**What the exercise asks**.
Given the listing below, write out exactly the lines starting with the line that has "open Sys2Proof Sys2Proof.Machine" and going on through the line that has "admitted := 2500, startTime", both kept.

= Beginning of Section =

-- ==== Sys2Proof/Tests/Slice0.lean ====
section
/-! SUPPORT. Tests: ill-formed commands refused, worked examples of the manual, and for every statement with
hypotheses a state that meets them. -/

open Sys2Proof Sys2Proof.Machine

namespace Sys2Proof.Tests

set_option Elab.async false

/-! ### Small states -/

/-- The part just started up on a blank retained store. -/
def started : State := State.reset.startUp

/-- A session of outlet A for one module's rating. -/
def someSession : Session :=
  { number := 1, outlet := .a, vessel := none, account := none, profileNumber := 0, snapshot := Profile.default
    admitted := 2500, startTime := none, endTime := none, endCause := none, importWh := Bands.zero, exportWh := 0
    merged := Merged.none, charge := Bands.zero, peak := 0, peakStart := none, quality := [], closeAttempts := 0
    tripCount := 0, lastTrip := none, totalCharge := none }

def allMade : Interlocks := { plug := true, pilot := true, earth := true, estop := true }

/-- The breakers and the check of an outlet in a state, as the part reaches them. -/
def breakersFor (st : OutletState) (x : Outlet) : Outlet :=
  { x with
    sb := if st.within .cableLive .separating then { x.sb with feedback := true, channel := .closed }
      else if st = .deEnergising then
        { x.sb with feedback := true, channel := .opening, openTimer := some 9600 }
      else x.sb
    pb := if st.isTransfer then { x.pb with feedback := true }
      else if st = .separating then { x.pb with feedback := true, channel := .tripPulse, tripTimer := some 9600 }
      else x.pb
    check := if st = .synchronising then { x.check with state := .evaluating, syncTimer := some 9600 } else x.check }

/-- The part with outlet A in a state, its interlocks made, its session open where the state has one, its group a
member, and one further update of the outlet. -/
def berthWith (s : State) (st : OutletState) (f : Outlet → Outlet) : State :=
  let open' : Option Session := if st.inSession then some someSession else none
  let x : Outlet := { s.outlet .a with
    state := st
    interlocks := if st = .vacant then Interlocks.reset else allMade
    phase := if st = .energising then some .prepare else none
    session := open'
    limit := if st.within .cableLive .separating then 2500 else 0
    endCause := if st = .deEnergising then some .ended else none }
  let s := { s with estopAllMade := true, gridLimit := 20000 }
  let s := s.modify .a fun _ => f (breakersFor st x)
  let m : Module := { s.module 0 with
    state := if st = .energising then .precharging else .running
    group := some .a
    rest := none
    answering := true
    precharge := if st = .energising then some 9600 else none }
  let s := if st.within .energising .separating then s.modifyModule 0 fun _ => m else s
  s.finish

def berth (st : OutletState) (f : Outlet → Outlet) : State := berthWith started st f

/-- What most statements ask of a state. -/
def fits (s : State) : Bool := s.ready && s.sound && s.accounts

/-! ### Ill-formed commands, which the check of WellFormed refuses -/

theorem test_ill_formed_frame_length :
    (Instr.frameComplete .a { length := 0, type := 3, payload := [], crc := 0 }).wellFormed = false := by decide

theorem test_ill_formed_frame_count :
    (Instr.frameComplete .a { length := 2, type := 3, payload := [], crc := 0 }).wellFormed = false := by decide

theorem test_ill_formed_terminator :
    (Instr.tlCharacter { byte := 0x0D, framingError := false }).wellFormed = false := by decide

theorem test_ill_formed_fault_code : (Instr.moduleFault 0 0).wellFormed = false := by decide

= End of Section =
= Beginning of Section =

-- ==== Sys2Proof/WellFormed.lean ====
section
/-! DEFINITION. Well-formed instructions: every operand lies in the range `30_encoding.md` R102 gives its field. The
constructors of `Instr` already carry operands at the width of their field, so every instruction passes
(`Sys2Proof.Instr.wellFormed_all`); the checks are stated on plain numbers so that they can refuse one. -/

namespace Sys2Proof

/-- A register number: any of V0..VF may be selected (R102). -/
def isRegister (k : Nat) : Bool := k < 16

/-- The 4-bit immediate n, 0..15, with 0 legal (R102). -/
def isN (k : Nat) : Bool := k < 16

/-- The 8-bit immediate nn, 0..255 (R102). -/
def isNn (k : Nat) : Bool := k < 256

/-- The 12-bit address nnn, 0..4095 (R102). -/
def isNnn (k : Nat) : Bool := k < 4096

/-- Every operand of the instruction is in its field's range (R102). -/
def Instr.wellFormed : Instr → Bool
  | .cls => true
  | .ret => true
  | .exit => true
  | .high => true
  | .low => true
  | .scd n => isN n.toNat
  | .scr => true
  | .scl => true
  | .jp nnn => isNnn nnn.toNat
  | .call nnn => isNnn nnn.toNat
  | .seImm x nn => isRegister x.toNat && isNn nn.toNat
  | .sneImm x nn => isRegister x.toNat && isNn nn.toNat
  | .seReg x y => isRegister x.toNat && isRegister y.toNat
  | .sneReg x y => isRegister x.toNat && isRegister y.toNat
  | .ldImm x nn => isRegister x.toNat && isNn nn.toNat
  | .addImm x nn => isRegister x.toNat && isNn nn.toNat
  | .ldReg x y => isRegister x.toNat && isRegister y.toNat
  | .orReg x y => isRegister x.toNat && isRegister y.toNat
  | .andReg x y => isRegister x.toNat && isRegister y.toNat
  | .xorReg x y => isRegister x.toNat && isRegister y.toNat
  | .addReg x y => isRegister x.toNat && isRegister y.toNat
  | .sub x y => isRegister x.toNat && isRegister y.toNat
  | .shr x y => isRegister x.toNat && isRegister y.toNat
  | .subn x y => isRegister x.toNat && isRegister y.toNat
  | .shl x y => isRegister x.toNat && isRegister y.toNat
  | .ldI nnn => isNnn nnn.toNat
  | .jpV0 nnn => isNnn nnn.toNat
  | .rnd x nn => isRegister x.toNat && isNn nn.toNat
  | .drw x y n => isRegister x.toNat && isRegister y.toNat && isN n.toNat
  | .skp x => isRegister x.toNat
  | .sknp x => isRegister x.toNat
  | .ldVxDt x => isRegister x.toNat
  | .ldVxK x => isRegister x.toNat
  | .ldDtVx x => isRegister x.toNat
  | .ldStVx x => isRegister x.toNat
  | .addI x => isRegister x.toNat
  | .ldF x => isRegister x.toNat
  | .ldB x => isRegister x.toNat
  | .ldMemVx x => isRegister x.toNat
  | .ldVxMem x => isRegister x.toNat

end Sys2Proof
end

= End of Section =

**Exercise output**.
open Sys2Proof Sys2Proof.Machine

namespace Sys2Proof.Tests

set_option Elab.async false

/-! ### Small states -/

/-- The part just started up on a blank retained store. -/
def started : State := State.reset.startUp

/-- A session of outlet A for one module's rating. -/
def someSession : Session :=
  { number := 1, outlet := .a, vessel := none, account := none, profileNumber := 0, snapshot := Profile.default
    admitted := 2500, startTime := none, endTime := none, endCause := none, importWh := Bands.zero, exportWh := 0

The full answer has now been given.